For the data below, restate word for word only the lines from the line containing "unfold execPwrFailWarnAssert" through the line containing "unfold execSagBandEntry", both ends included.

=== Records shown ===

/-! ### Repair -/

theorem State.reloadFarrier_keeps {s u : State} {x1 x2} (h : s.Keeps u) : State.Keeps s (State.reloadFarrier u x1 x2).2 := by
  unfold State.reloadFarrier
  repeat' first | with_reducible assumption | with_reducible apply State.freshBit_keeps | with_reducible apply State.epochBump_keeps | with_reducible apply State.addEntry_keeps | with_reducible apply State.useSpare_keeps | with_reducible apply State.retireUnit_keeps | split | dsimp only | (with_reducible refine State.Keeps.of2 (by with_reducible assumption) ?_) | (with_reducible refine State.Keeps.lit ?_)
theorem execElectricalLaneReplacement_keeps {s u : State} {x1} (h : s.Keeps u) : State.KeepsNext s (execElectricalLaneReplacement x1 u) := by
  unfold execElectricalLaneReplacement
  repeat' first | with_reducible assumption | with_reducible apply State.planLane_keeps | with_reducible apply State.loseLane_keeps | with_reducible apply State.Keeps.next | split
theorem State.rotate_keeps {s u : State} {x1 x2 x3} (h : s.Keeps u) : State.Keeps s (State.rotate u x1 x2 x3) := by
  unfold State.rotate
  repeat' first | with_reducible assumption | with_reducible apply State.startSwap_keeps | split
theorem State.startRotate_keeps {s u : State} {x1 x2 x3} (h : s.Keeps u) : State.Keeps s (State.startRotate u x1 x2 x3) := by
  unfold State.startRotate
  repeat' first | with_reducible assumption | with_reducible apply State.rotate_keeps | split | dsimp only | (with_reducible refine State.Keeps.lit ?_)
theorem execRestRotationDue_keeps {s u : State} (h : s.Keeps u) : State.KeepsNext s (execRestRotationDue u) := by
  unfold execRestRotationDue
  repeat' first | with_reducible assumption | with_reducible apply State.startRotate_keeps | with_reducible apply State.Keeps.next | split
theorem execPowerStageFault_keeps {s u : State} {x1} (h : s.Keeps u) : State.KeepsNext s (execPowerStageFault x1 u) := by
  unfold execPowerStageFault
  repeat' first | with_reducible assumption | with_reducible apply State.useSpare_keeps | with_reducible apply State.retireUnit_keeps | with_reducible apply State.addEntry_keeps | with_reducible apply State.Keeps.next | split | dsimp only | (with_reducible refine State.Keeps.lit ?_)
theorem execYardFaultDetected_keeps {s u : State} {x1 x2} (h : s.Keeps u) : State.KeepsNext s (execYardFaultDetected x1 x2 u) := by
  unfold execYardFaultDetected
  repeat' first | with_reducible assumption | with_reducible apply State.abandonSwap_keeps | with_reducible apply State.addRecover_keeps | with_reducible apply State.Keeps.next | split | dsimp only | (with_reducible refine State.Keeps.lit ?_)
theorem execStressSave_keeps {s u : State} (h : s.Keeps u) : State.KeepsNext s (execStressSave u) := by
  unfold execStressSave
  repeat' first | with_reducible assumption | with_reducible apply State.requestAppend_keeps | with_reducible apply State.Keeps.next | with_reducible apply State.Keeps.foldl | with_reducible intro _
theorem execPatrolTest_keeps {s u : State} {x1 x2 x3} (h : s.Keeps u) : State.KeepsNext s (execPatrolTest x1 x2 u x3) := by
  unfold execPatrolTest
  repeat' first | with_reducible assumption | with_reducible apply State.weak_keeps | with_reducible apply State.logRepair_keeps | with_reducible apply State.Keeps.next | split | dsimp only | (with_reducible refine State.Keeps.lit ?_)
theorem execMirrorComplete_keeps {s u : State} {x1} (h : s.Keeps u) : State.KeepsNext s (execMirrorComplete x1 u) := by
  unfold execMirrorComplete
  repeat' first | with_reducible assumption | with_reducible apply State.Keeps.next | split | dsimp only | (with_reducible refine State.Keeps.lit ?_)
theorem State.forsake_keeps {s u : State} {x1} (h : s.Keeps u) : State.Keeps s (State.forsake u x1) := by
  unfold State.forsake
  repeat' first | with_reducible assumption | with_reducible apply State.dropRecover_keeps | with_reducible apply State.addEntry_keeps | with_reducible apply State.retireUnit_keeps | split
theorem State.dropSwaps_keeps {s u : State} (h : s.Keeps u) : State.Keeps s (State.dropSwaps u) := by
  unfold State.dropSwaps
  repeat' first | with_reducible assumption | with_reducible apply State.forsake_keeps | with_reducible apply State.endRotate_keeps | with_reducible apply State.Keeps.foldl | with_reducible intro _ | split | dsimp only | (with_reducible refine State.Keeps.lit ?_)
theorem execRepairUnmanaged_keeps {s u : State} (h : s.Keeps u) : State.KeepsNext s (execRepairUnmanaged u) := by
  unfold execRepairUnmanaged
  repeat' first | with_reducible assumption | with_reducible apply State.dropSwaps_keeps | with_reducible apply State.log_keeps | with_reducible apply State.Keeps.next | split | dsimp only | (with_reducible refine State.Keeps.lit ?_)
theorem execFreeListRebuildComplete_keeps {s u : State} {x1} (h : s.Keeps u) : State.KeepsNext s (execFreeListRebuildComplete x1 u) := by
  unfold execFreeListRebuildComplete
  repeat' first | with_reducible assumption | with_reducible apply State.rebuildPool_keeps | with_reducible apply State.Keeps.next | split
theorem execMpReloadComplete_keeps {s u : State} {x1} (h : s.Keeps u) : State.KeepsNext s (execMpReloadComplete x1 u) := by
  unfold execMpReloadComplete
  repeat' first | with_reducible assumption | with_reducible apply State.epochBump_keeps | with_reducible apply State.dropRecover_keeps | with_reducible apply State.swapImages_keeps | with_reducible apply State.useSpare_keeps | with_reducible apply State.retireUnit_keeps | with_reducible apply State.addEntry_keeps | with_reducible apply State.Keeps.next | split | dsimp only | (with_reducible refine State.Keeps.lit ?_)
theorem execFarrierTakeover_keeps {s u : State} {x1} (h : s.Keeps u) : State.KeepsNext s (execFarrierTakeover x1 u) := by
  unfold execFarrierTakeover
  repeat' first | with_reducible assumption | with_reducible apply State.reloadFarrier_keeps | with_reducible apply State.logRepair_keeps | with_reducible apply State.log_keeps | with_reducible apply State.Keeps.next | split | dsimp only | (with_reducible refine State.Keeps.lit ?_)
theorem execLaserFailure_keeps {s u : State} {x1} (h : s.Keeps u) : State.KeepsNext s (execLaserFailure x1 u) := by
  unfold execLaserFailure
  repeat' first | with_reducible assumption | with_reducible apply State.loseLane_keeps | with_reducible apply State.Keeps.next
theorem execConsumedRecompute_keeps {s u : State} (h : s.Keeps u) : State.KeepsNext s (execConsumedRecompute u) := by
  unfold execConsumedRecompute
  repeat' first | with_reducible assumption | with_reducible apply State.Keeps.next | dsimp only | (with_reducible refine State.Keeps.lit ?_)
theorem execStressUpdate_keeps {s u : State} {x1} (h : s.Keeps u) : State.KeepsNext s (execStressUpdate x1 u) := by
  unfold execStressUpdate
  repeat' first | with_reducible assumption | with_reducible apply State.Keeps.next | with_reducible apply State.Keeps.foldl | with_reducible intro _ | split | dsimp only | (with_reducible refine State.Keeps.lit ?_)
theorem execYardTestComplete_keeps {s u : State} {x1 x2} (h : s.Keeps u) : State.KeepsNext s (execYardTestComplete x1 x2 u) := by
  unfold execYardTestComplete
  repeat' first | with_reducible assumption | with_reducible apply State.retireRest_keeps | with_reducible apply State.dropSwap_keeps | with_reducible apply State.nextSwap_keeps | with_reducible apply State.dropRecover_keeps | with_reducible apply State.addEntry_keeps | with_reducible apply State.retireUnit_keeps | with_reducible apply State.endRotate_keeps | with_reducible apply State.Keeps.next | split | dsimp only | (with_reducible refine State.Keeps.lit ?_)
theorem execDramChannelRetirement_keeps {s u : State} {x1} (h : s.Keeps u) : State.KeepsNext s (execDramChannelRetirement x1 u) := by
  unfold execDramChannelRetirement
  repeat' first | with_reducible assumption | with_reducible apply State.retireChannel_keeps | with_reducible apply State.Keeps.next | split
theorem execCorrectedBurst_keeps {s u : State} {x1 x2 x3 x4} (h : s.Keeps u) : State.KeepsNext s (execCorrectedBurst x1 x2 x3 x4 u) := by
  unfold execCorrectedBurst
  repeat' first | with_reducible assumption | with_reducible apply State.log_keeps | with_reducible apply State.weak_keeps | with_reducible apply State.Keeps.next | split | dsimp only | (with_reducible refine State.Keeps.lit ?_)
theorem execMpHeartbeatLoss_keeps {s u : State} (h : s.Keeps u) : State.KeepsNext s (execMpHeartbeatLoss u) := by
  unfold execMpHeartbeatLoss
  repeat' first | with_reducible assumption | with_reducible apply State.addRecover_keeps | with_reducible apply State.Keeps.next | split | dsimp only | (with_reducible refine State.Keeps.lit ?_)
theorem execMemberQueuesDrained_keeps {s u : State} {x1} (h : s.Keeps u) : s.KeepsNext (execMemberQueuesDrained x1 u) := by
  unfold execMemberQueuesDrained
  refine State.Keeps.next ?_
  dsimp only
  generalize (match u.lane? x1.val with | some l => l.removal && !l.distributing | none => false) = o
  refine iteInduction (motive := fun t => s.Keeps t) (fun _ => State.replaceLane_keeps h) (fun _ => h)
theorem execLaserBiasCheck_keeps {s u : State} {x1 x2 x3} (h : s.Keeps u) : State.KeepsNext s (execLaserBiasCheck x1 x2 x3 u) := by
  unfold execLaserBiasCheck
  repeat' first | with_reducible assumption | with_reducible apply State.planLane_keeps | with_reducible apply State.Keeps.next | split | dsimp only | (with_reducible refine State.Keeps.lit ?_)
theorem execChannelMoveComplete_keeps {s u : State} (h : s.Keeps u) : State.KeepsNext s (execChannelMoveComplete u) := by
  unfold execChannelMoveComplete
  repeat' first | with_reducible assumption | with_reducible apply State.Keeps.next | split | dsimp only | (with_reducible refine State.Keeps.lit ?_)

===
=== Records shown ===

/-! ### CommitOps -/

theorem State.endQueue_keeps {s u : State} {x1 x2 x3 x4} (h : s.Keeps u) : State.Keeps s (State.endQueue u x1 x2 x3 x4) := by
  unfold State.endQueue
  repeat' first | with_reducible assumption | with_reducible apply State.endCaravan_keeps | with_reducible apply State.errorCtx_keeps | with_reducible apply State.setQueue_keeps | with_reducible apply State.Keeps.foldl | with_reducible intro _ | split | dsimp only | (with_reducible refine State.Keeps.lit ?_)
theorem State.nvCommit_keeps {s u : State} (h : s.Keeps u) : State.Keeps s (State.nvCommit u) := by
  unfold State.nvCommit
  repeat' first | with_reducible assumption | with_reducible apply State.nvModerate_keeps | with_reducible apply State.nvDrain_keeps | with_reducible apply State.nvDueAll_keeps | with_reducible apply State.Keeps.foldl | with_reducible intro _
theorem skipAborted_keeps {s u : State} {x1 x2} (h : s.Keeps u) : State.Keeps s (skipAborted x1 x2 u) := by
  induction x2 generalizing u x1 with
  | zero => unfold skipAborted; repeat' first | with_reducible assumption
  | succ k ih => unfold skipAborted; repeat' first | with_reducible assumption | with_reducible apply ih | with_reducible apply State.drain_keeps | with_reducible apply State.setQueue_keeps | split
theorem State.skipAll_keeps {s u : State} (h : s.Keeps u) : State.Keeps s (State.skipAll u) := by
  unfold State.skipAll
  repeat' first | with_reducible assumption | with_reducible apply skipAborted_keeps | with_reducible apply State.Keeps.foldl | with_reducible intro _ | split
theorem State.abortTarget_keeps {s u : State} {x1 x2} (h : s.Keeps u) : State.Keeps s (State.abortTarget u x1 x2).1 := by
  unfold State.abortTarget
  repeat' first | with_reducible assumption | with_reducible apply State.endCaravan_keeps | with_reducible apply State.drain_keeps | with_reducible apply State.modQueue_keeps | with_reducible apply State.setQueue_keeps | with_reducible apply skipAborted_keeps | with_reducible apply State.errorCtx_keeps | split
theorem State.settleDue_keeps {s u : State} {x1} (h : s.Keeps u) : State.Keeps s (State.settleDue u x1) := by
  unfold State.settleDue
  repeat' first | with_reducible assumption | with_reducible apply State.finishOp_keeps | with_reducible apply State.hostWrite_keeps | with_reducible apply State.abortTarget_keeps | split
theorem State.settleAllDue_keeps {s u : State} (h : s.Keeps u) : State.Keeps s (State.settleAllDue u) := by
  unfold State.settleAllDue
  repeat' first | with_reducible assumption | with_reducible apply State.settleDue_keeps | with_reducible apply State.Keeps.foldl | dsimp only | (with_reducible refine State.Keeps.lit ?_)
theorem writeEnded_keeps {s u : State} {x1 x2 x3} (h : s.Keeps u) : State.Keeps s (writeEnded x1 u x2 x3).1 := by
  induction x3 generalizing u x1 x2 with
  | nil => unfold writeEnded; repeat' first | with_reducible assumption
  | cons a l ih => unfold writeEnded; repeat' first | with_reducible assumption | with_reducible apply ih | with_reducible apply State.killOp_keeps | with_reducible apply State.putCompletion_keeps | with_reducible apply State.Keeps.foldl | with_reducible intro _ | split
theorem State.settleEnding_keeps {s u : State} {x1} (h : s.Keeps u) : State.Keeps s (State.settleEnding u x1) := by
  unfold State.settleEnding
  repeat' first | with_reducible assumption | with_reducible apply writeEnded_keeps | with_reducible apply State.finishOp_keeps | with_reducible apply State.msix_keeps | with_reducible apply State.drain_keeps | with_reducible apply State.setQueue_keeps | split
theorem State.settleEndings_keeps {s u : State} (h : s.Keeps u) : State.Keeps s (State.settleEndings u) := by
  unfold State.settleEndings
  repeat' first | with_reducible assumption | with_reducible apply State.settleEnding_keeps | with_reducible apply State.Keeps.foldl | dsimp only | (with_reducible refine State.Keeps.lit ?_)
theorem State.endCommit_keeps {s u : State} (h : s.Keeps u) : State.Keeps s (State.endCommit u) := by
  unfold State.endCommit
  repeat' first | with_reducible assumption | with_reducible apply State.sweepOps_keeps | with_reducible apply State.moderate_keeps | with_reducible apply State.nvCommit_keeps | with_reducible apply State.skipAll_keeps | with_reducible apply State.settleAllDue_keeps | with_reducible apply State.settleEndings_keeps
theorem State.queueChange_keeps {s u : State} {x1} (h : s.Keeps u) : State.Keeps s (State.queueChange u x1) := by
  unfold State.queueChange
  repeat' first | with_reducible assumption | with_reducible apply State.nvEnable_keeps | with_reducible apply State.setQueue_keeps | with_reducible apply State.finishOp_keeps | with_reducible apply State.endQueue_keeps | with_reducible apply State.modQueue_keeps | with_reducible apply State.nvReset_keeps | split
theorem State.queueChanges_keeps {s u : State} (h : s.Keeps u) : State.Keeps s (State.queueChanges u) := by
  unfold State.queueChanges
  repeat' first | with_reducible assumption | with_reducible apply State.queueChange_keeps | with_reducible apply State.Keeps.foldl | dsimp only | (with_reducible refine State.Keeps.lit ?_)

===
=== Records shown ===

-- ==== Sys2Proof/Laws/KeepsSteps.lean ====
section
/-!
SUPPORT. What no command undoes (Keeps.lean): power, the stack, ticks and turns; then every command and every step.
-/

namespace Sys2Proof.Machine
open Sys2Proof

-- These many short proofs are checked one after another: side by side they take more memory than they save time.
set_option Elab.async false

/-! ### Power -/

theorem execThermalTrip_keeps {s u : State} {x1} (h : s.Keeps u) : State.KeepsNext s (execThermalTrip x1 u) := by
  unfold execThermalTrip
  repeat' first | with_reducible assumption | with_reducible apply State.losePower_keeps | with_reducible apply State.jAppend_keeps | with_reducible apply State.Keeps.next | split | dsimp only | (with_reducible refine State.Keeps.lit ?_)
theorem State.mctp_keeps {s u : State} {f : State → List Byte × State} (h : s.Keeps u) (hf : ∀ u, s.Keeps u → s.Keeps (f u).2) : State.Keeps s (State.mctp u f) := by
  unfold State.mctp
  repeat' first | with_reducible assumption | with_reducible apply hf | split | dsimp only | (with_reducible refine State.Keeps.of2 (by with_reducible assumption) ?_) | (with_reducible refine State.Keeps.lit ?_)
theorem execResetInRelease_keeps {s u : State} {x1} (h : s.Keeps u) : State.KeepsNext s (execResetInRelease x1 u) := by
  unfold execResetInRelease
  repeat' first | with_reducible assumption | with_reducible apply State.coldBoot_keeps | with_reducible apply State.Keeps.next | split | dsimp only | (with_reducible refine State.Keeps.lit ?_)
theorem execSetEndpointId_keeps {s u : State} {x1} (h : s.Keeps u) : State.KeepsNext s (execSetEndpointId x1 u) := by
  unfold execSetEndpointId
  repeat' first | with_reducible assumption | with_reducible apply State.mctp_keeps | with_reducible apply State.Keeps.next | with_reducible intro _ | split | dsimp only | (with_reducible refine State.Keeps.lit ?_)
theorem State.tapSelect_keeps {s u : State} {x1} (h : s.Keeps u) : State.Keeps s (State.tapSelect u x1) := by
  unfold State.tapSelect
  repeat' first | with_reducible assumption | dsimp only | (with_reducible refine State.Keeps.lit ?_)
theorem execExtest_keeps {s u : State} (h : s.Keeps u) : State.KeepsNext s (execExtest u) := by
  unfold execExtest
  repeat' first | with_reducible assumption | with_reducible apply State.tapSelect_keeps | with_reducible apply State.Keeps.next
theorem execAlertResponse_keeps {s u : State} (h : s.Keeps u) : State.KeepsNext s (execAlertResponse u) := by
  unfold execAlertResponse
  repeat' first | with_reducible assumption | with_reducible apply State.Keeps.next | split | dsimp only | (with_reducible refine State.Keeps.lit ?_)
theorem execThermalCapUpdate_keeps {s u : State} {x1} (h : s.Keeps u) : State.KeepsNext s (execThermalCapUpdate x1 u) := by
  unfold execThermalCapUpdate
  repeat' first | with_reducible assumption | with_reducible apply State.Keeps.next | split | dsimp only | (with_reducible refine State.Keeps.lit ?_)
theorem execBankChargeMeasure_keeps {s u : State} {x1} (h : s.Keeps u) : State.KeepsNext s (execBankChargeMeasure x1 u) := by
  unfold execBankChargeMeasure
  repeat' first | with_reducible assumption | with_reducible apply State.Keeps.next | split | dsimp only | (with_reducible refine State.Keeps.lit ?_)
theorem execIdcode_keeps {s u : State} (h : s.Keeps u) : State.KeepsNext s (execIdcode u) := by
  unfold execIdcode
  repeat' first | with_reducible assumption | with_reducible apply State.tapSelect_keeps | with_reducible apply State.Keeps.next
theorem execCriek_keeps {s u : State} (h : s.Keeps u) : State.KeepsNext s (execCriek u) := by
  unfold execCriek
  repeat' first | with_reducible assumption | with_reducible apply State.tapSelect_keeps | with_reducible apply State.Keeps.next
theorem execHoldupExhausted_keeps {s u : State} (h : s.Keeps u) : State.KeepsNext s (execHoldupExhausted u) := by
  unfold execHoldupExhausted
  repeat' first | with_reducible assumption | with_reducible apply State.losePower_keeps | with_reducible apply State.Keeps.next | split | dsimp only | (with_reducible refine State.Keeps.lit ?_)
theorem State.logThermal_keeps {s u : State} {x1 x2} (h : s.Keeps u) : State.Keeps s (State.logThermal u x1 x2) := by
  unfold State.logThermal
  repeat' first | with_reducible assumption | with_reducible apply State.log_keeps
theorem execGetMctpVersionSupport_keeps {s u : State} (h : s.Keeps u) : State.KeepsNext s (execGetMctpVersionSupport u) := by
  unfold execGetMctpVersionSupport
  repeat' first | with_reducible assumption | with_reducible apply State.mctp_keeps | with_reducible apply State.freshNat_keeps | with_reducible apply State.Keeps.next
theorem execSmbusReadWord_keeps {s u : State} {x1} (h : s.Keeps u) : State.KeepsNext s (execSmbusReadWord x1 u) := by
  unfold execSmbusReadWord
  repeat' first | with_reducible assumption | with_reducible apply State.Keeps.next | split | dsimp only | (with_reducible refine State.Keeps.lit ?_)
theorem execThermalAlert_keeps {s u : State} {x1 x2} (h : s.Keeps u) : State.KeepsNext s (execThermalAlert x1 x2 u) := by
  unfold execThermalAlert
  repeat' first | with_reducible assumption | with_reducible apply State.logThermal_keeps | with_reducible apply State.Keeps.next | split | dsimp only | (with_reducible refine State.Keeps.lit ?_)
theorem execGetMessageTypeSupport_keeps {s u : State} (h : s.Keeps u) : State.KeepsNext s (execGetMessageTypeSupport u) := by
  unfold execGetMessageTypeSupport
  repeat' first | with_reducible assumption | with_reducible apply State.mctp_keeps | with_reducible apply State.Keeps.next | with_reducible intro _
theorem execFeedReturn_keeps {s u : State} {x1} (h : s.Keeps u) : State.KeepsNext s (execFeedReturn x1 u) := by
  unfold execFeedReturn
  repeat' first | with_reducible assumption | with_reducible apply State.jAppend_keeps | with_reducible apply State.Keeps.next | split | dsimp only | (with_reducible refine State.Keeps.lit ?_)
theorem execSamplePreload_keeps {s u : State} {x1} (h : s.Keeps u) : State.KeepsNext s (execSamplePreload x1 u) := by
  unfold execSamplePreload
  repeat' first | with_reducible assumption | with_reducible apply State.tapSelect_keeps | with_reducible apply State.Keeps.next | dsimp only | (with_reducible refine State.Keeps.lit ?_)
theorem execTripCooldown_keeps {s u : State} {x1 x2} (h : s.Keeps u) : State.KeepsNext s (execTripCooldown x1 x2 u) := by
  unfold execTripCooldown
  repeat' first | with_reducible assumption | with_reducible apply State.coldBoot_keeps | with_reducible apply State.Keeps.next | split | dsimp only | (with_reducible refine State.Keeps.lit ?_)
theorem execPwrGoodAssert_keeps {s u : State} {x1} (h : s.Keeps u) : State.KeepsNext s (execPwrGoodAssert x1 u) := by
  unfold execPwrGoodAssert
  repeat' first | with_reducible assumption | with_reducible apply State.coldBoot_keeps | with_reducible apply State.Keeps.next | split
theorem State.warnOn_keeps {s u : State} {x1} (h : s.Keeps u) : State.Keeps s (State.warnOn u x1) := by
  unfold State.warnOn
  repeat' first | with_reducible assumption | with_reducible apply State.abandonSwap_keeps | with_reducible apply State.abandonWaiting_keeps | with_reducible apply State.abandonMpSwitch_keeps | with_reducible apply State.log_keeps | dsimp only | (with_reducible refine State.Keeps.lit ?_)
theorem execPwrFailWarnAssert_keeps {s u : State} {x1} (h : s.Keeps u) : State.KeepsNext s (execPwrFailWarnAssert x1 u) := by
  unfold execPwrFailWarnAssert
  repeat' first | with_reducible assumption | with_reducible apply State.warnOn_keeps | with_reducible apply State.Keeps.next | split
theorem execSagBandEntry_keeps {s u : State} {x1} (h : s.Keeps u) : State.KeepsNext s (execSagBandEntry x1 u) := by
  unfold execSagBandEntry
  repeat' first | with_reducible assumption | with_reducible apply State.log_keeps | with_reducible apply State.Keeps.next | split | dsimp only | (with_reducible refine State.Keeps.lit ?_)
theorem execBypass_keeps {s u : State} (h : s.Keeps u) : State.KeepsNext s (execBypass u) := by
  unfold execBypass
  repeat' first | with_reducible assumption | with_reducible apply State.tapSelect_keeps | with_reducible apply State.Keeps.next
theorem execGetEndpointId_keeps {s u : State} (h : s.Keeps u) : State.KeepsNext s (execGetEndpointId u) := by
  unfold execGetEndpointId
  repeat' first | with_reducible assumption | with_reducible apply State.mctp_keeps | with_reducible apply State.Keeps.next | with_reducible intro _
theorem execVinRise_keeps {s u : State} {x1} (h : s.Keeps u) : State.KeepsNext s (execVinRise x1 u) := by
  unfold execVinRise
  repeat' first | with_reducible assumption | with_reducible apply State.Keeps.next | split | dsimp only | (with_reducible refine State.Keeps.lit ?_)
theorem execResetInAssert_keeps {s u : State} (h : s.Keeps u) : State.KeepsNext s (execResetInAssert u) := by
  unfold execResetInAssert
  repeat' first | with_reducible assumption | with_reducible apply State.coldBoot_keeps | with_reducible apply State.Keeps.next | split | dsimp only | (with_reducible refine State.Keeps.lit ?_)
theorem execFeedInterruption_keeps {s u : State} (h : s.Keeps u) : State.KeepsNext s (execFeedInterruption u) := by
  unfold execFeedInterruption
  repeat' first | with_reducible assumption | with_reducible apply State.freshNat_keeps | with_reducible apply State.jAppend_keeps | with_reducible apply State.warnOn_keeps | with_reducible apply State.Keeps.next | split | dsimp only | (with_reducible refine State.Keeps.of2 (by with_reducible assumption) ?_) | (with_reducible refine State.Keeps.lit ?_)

===

### Expected answer
  unfold execPwrFailWarnAssert
  repeat' first | with_reducible assumption | with_reducible apply State.warnOn_keeps | with_reducible apply State.Keeps.next | split
theorem execSagBandEntry_keeps {s u : State} {x1} (h : s.Keeps u) : State.KeepsNext s (execSagBandEntry x1 u) := by
  unfold execSagBandEntry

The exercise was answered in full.